Intel decided to disable transaction synchronization extensions in processor chips from Skylake, Kaby Lake, Coffee Lake and Whiskey Lake CPUs. Intel is disabling the feature due to memory arrangement errors and because hackers can exploit it.
Phoronix has discovered that TSX will soon be deprecated in a CPU mini update Accidentally when reading new kernel patches. Disabling TSX will result in poor performance on older chips on certain tasks. TSX is adding hardware transaction memory support to CPUs, giving them up to 40 percent better performance on certain tasks, according to Intel figures. TSX has been in chips based on the Haswell microarchitecture since the Skylake generation since 2013.
In 2016, it was discovered that TSX can be exploited in a side-channel timing attack, in which hackers can break the randomness of a kernal address space layout, or KASLR, to gain access to a system. This is one of the reasons why the feature is not supported.
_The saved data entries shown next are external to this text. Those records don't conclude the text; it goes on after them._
theorem RoundTrip.launch (g : Guard) (d : LSpec) (a : LSpec) (b : LSpec) : RoundTrip.Statement (.launch g d a b) := fun h =>
  decodeWords_encode (g := g) rfl (LapFields.sound_plain rfl rfl) (by simp [Alu.enc, Alu1.enc, FAlu.enc, FAlu1.enc, Dab.enc, Msg.enc, encDabc, LapFields.base])
    (by simp [Alu.enc, Alu1.enc, FAlu.enc, FAlu1.enc, Dab.enc, Msg.enc, encDabc, LapFields.base, decOp, decRow9, decAlu, decAlu1, decFAlu, decWith, LapFields.alu, LapFields.alu1, LapFields.falu, LapFields.falu1, LapFields.dab, LapFields.msg, LapFields.noLit, LapFields.noMid]) h

theorem RoundTrip.dtld (g : Guard) (a : LSpec) (t : TabSel) : RoundTrip.Statement (.dtld g a t) := fun h =>
  decodeWords_encode (g := g) rfl (LapFields.sound_plain rfl rfl) (by simp [Alu.enc, Alu1.enc, FAlu.enc, FAlu1.enc, Dab.enc, Msg.enc, encDabc, LapFields.base])
    (by simp [Alu.enc, Alu1.enc, FAlu.enc, FAlu1.enc, Dab.enc, Msg.enc, encDabc, LapFields.base, decOp, decRowA, decAlu, decAlu1, decFAlu, decWith, LapFields.alu, LapFields.alu1, LapFields.falu, LapFields.falu1, LapFields.dab, LapFields.msg, LapFields.noLit, LapFields.noMid]) h

theorem RoundTrip.dtrd (g : Guard) (d : LSpec) (b : BSrc) (t : TabSel) : RoundTrip.Statement (.dtrd g d b t) := fun h =>
  decodeWords_encode (g := g) rfl (LapFields.sound_withB rfl rfl _) (by simp [Alu.enc, Alu1.enc, FAlu.enc, FAlu1.enc, Dab.enc, Msg.enc, encDabc, LapFields.base])
    (by simp [Alu.enc, Alu1.enc, FAlu.enc, FAlu1.enc, Dab.enc, Msg.enc, encDabc, LapFields.base, decOp, decRowA, decAlu, decAlu1, decFAlu, decWith, LapFields.alu, LapFields.alu1, LapFields.falu, LapFields.falu1, LapFields.dab, LapFields.msg, LapFields.noLit, LapFields.noMid]) h

theorem RoundTrip.srfence (g : Guard) (re : Bool) (rec : Option LSpec) : RoundTrip.Statement (.srfence g re rec) := by
  intro h
  cases re <;> cases rec
  all_goals
    exact decodeWords_encode (g := g) rfl (LapFields.sound_plain rfl rfl) (by simp [Alu.enc, Alu1.enc, FAlu.enc, FAlu1.enc, Dab.enc, Msg.enc, encDabc, LapFields.base])
      (by simp [Alu.enc, Alu1.enc, FAlu.enc, FAlu1.enc, Dab.enc, Msg.enc, encDabc, LapFields.base, decOp, decRowA, decAlu, decAlu1, decFAlu, decWith, LapFields.alu, LapFields.alu1, LapFields.falu, LapFields.falu1, LapFields.dab, LapFields.msg, LapFields.noLit, LapFields.noMid]) h

theorem RoundTrip.tbfill (g : Guard) (a : LSpec) (b : LSpec) : RoundTrip.Statement (.tbfill g a b) := fun h =>
  decodeWords_encode (g := g) rfl (LapFields.sound_plain rfl rfl) (by simp [Alu.enc, Alu1.enc, FAlu.enc, FAlu1.enc, Dab.enc, Msg.enc, encDabc, LapFields.base])
    (by simp [Alu.enc, Alu1.enc, FAlu.enc, FAlu1.enc, Dab.enc, Msg.enc, encDabc, LapFields.base, decOp, decRowA, decAlu, decAlu1, decFAlu, decWith, LapFields.alu, LapFields.alu1, LapFields.falu, LapFields.falu1, LapFields.dab, LapFields.msg, LapFields.noLit, LapFields.noMid]) h

theorem RoundTrip.tbfillVec (g : Guard) (a : LSpec) : RoundTrip.Statement (.tbfillVec g a) := fun h =>
  decodeWords_encode (g := g) rfl (LapFields.sound_plain rfl rfl) (by simp [Alu.enc, Alu1.enc, FAlu.enc, FAlu1.enc, Dab.enc, Msg.enc, encDabc, LapFields.base])
    (by simp [Alu.enc, Alu1.enc, FAlu.enc, FAlu1.enc, Dab.enc, Msg.enc, encDabc, LapFields.base, decOp, decRowA, decAlu, decAlu1, decFAlu, decWith, LapFields.alu, LapFields.alu1, LapFields.falu, LapFields.falu1, LapFields.dab, LapFields.msg, LapFields.noLit, LapFields.noMid]) h

theorem RoundTrip.tbinv (g : Guard) (d : LSpec) (key : Option LSpec) (seqOnly : Bool) : RoundTrip.Statement (.tbinv g d key seqOnly) := by
  intro h
  cases key <;> cases seqOnly <;> first | (simp [Instr.wf] at h; done) | skip
  all_goals
    exact decodeWords_encode (g := g) rfl (LapFields.sound_plain rfl rfl) (by simp [Alu.enc, Alu1.enc, FAlu.enc, FAlu1.enc, Dab.enc, Msg.enc, encDabc, LapFields.base])
      (by simp [Alu.enc, Alu1.enc, FAlu.enc, FAlu1.enc, Dab.enc, Msg.enc, encDabc, LapFields.base, decOp, decRowA, decAlu, decAlu1, decFAlu, decWith, LapFields.alu, LapFields.alu1, LapFields.falu, LapFields.falu1, LapFields.dab, LapFields.msg, LapFields.noLit, LapFields.noMid]) h

theorem RoundTrip.tbprobe (g : Guard) (d : LSpec) (a : LSpec) : RoundTrip.Statement (.tbprobe g d a) := fun h =>
  decodeWords_encode (g := g) rfl (LapFields.sound_plain rfl rfl) (by simp [Alu.enc, Alu1.enc, FAlu.enc, FAlu1.enc, Dab.enc, Msg.enc, encDabc, LapFields.base])
    (by simp [Alu.enc, Alu1.enc, FAlu.enc, FAlu1.enc, Dab.enc, Msg.enc, encDabc, LapFields.base, decOp, decRowA, decAlu, decAlu1, decFAlu, decWith, LapFields.alu, LapFields.alu1, LapFields.falu, LapFields.falu1, LapFields.dab, LapFields.msg, LapFields.noLit, LapFields.noMid]) h

theorem RoundTrip.grpfind (o : Dab) : RoundTrip.Statement (.grpfind o) := fun h =>
  decodeWords_encode (g := o.g) rfl (LapFields.sound_withB rfl rfl _) (by simp [Alu.enc, Alu1.enc, FAlu.enc, FAlu1.enc, Dab.enc, Msg.enc, encDabc, LapFields.base])
    (by simp [Alu.enc, Alu1.enc, FAlu.enc, FAlu1.enc, Dab.enc, Msg.enc, encDabc, LapFields.base, decOp, decRowA, decAlu, decAlu1, decFAlu, decWith, LapFields.alu, LapFields.alu1, LapFields.falu, LapFields.falu1, LapFields.dab, LapFields.msg, LapFields.noLit, LapFields.noMid]) h

theorem RoundTrip.sqset (o : Dab) : RoundTrip.Statement (.sqset o) := fun h =>
  decodeWords_encode (g := o.g) rfl (LapFields.sound_withB rfl rfl _) (by simp [Alu.enc, Alu1.enc, FAlu.enc, FAlu1.enc, Dab.enc, Msg.enc, encDabc, LapFields.base])
    (by simp [Alu.enc, Alu1.enc, FAlu.enc, FAlu1.enc, Dab.enc, Msg.enc, encDabc, LapFields.base, decOp, decRowA, decAlu, decAlu1, decFAlu, decWith, LapFields.alu, LapFields.alu1, LapFields.falu, LapFields.falu1, LapFields.dab, LapFields.msg, LapFields.noLit, LapFields.noMid]) h

theorem RoundTrip.sqsetOp (o : Dab) : RoundTrip.Statement (.sqsetOp o) := fun h =>
  decodeWords_encode (g := o.g) rfl (LapFields.sound_withB rfl rfl _) (by simp [Alu.enc, Alu1.enc, FAlu.enc, FAlu1.enc, Dab.enc, Msg.enc, encDabc, LapFields.base])
    (by simp [Alu.enc, Alu1.enc, FAlu.enc, FAlu1.enc, Dab.enc, Msg.enc, encDabc, LapFields.base, decOp, decRowA, decAlu, decAlu1, decFAlu, decWith, LapFields.alu, LapFields.alu1, LapFields.falu, LapFields.falu1, LapFields.dab, LapFields.msg, LapFields.noLit, LapFields.noMid]) h

theorem RoundTrip.sqsetUser (o : Dab) : RoundTrip.Statement (.sqsetUser o) := fun h =>
  decodeWords_encode (g := o.g) rfl (LapFields.sound_withB rfl rfl _) (by simp [Alu.enc, Alu1.enc, FAlu.enc, FAlu1.enc, Dab.enc, Msg.enc, encDabc, LapFields.base])
    (by simp [Alu.enc, Alu1.enc, FAlu.enc, FAlu1.enc, Dab.enc, Msg.enc, encDabc, LapFields.base, decOp, decRowA, decAlu, decAlu1, decFAlu, decWith, LapFields.alu, LapFields.alu1, LapFields.falu, LapFields.falu1, LapFields.dab, LapFields.msg, LapFields.noLit, LapFields.noMid]) h

theorem RoundTrip.sqsetPrio (o : Dab) : RoundTrip.Statement (.sqsetPrio o) := fun h =>
  decodeWords_encode (g := o.g) rfl (LapFields.sound_withB rfl rfl _) (by simp [Alu.enc, Alu1.enc, FAlu.enc, FAlu1.enc, Dab.enc, Msg.enc, encDabc, LapFields.base])
    (by simp [Alu.enc, Alu1.enc, FAlu.enc, FAlu1.enc, Dab.enc, Msg.enc, encDabc, LapFields.base, decOp, decRowA, decAlu, decAlu1, decFAlu, decWith, LapFields.alu, LapFields.alu1, LapFields.falu, LapFields.falu1, LapFields.dab, LapFields.msg, LapFields.noLit, LapFields.noMid]) h

theorem RoundTrip.sqget (g : Guard) (d : LSpec) (a : LSpec) (w : BitVec 2) : RoundTrip.Statement (.sqget g d a w) := fun h =>
  decodeWords_encode (g := g) rfl (LapFields.sound_plain rfl rfl) (by simp [Alu.enc, Alu1.enc, FAlu.enc, FAlu1.enc, Dab.enc, Msg.enc, encDabc, LapFields.base])
    (by simp [Alu.enc, Alu1.enc, FAlu.enc, FAlu1.enc, Dab.enc, Msg.enc, encDabc, LapFields.base, decOp, decRowA, decAlu, decAlu1, decFAlu, decWith, LapFields.alu, LapFields.alu1, LapFields.falu, LapFields.falu1, LapFields.dab, LapFields.msg, LapFields.noLit, LapFields.noMid]) h

theorem RoundTrip.sqbuild (g : Guard) (d : LSpec) (a : LSpec) (b : LSpec) (c : LSpec) : RoundTrip.Statement (.sqbuild g d a b c) := fun h =>
  decodeWords_encode (g := g) rfl (LapFields.sound_plain rfl rfl) (by simp [Alu.enc, Alu1.enc, FAlu.enc, FAlu1.enc, Dab.enc, Msg.enc, encDabc, LapFields.base])
    (by simp [Alu.enc, Alu1.enc, FAlu.enc, FAlu1.enc, Dab.enc, Msg.enc, encDabc, LapFields.base, decOp, decRowA, decAlu, decAlu1, decFAlu, decWith, LapFields.alu, LapFields.alu1, LapFields.falu, LapFields.falu1, LapFields.dab, LapFields.msg, LapFields.noLit, LapFields.noMid]) h

theorem RoundTrip.erset (g : Guard) (a : LSpec) (b : LSpec) (c : LSpec) : RoundTrip.Statement (.erset g a b c) := fun h =>
  decodeWords_encode (g := g) rfl (LapFields.sound_plain rfl rfl) (by simp [Alu.enc, Alu1.enc, FAlu.enc, FAlu1.enc, Dab.enc, Msg.enc, encDabc, LapFields.base])
    (by simp [Alu.enc, Alu1.enc, FAlu.enc, FAlu1.enc, Dab.enc, Msg.enc, encDabc, LapFields.base, decOp, decRowA, decAlu, decAlu1, decFAlu, decWith, LapFields.alu, LapFields.alu1, LapFields.falu, LapFields.falu1, LapFields.dab, LapFields.msg, LapFields.noLit, LapFields.noMid]) h

theorem RoundTrip.erget (o : Dab) (w : Fin 3) : RoundTrip.Statement (.erget o w) := by
  intro h
  fin_cases w
  all_goals
    exact decodeWords_encode (g := o.g) rfl (LapFields.sound_withB rfl rfl _) (by simp [Alu.enc, Alu1.enc, FAlu.enc, FAlu1.enc, Dab.enc, Msg.enc, encDabc, LapFields.base])
      (by simp [Alu.enc, Alu1.enc, FAlu.enc, FAlu1.enc, Dab.enc, Msg.enc, encDabc, LapFields.base, decOp, decRowA, decAlu, decAlu1, decFAlu, decWith, LapFields.alu, LapFields.alu1, LapFields.falu, LapFields.falu1, LapFields.dab, LapFields.msg, LapFields.noLit, LapFields.noMid]) h

theorem RoundTrip.tolset (g : Guard) (a : LSpec) (b : LSpec) (c : LSpec) (die : BitVec 2) : RoundTrip.Statement (.tolset g a b c die) := fun h =>
  decodeWords_encode (g := g) rfl (LapFields.sound_plain rfl rfl) (by simp [Alu.enc, Alu1.enc, FAlu.enc, FAlu1.enc, Dab.enc, Msg.enc, encDabc, LapFields.base])
    (by simp [Alu.enc, Alu1.enc, FAlu.enc, FAlu1.enc, Dab.enc, Msg.enc, encDabc, LapFields.base, decOp, decRowA, decAlu, decAlu1, decFAlu, decWith, LapFields.alu, LapFields.alu1, LapFields.falu, LapFields.falu1, LapFields.dab, LapFields.msg, LapFields.noLit, LapFields.noMid]) h

theorem RoundTrip.tbind (g : Guard) (ctr : BitVec 4) : RoundTrip.Statement (.tbind g ctr) := fun h =>
  decodeWords_encode (g := g) rfl (LapFields.sound_plain rfl rfl) (by simp [Alu.enc, Alu1.enc, FAlu.enc, FAlu1.enc, Dab.enc, Msg.enc, encDabc, LapFields.base])
    (by simp [Alu.enc, Alu1.enc, FAlu.enc, FAlu1.enc, Dab.enc, Msg.enc, encDabc, LapFields.base, decOp, decRowB, decAlu, decAlu1, decFAlu, decWith, LapFields.alu, LapFields.alu1, LapFields.falu, LapFields.falu1, LapFields.dab, LapFields.msg, LapFields.noLit, LapFields.noMid]) h

theorem RoundTrip.tcset (g : Guard) (b : BSrc) (ctr : BitVec 4) : RoundTrip.Statement (.tcset g b ctr) := fun h =>
  decodeWords_encode (g := g) rfl (LapFields.sound_withB rfl rfl _) (by simp [Alu.enc, Alu1.enc, FAlu.enc, FAlu1.enc, Dab.enc, Msg.enc, encDabc, LapFields.base])
    (by simp [Alu.enc, Alu1.enc, FAlu.enc, FAlu1.enc, Dab.enc, Msg.enc, encDabc, LapFields.base, decOp, decRowB, decAlu, decAlu1, decFAlu, decWith, LapFields.alu, LapFields.alu1, LapFields.falu, LapFields.falu1, LapFields.dab, LapFields.msg, LapFields.noLit, LapFields.noMid]) h

theorem RoundTrip.tcrd (g : Guard) (d : LSpec) (ctr : BitVec 4) : RoundTrip.Statement (.tcrd g d ctr) := fun h =>
  decodeWords_encode (g := g) rfl (LapFields.sound_plain rfl rfl) (by simp [Alu.enc, Alu1.enc, FAlu.enc, FAlu1.enc, Dab.enc, Msg.enc, encDabc, LapFields.base])
    (by simp [Alu.enc, Alu1.enc, FAlu.enc, FAlu1.enc, Dab.enc, Msg.enc, encDabc, LapFields.base, decOp, decRowB, decAlu, decAlu1, decFAlu, decWith, LapFields.alu, LapFields.alu1, LapFields.falu, LapFields.falu1, LapFields.dab, LapFields.msg, LapFields.noLit, LapFields.noMid]) h

theorem RoundTrip.pegarm (o : Dab) : RoundTrip.Statement (.pegarm o) := fun h =>
  decodeWords_encode (g := o.g) rfl (LapFields.sound_withB rfl rfl _) (by simp [Alu.enc, Alu1.enc, FAlu.enc, FAlu1.enc, Dab.enc, Msg.enc, encDabc, LapFields.base])
    (by simp [Alu.enc, Alu1.enc, FAlu.enc, FAlu1.enc, Dab.enc, Msg.enc, encDabc, LapFields.base, decOp, decRowB, decAlu, decAlu1, decFAlu, decWith, LapFields.alu, LapFields.alu1, LapFields.falu, LapFields.falu1, LapFields.dab, LapFields.msg, LapFields.noLit, LapFields.noMid]) h

theorem RoundTrip.pegarmAdd (o : Dab) : RoundTrip.Statement (.pegarmAdd o) := fun h =>
  decodeWords_encode (g := o.g) rfl (LapFields.sound_withB rfl rfl _) (by simp [Alu.enc, Alu1.enc, FAlu.enc, FAlu1.enc, Dab.enc, Msg.enc, encDabc, LapFields.base])
    (by simp [Alu.enc, Alu1.enc, FAlu.enc, FAlu1.enc, Dab.enc, Msg.enc, encDabc, LapFields.base, decOp, decRowB, decAlu, decAlu1, decFAlu, decWith, LapFields.alu, LapFields.alu1, LapFields.falu, LapFields.falu1, LapFields.dab, LapFields.msg, LapFields.noLit, LapFields.noMid]) h

theorem RoundTrip.pegwait (o : Dab) : RoundTrip.Statement (.pegwait o) := fun h =>
  decodeWords_encode (g := o.g) rfl (LapFields.sound_withB rfl rfl _) (by simp [Alu.enc, Alu1.enc, FAlu.enc, FAlu1.enc, Dab.enc, Msg.enc, encDabc, LapFields.base])
    (by simp [Alu.enc, Alu1.enc, FAlu.enc, FAlu1.enc, Dab.enc, Msg.enc, encDabc, LapFields.base, decOp, decRowB, decAlu, decAlu1, decFAlu, decWith, LapFields.alu, LapFields.alu1, LapFields.falu, LapFields.falu1, LapFields.dab, LapFields.msg, LapFields.noLit, LapFields.noMid]) h

theorem RoundTrip.rcsnap (g : Guard) (a : LSpec) (b : BSrc) : RoundTrip.Statement (.rcsnap g a b) := fun h =>
  decodeWords_encode (g := g) rfl (LapFields.sound_withB rfl rfl _) (by simp [Alu.enc, Alu1.enc, FAlu.enc, FAlu1.enc, Dab.enc, Msg.enc, encDabc, LapFields.base])
    (by simp [Alu.enc, Alu1.enc, FAlu.enc, FAlu1.enc, Dab.enc, Msg.enc, encDabc, LapFields.base, decOp, decRowB, decAlu, decAlu1, decFAlu, decWith, LapFields.alu, LapFields.alu1, LapFields.falu, LapFields.falu1, LapFields.dab, LapFields.msg, LapFields.noLit, LapFields.noMid]) h

theorem RoundTrip.rcrd (g : Guard) (d : LSpec) (b : BSrc) : RoundTrip.Statement (.rcrd g d b) := fun h =>
  decodeWords_encode (g := g) rfl (LapFields.sound_withB rfl rfl _) (by simp [Alu.enc, Alu1.enc, FAlu.enc, FAlu1.enc, Dab.enc, Msg.enc, encDabc, LapFields.base])
    (by simp [Alu.enc, Alu1.enc, FAlu.enc, FAlu1.enc, Dab.enc, Msg.enc, encDabc, LapFields.base, decOp, decRowB, decAlu, decAlu1, decFAlu, decWith, LapFields.alu, LapFields.alu1, LapFields.falu, LapFields.falu1, LapFields.dab, LapFields.msg, LapFields.noLit, LapFields.noMid]) h

theorem RoundTrip.bump (g : Guard) (d : LSpec) (b : BSrc) (al : BitVec 3) : RoundTrip.Statement (.bump g d b al) := fun h =>
  decodeWords_encode (g := g) rfl (LapFields.sound_withB rfl rfl _) (by simp [Alu.enc, Alu1.enc, FAlu.enc, FAlu1.enc, Dab.enc, Msg.enc, encDabc, LapFields.base])
    (by simp [Alu.enc, Alu1.enc, FAlu.enc, FAlu1.enc, Dab.enc, Msg.enc, encDabc, LapFields.base, decOp, decRowB, decAlu, decAlu1, decFAlu, decWith, LapFields.alu, LapFields.alu1, LapFields.falu, LapFields.falu1, LapFields.dab, LapFields.msg, LapFields.noLit, LapFields.noMid]) h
The most important reason, according to Phoronix, is that TSX can cause an error in the order of the memory, that is, the sequence of memory accesses. Intel posted about this earlier this month white paper in pdf. This issue has been known since 2018 and therefore has already been disabled in SGX and SMM. With the partial update, TSX is no longer accessible and there is no workaround in the Linux kernel.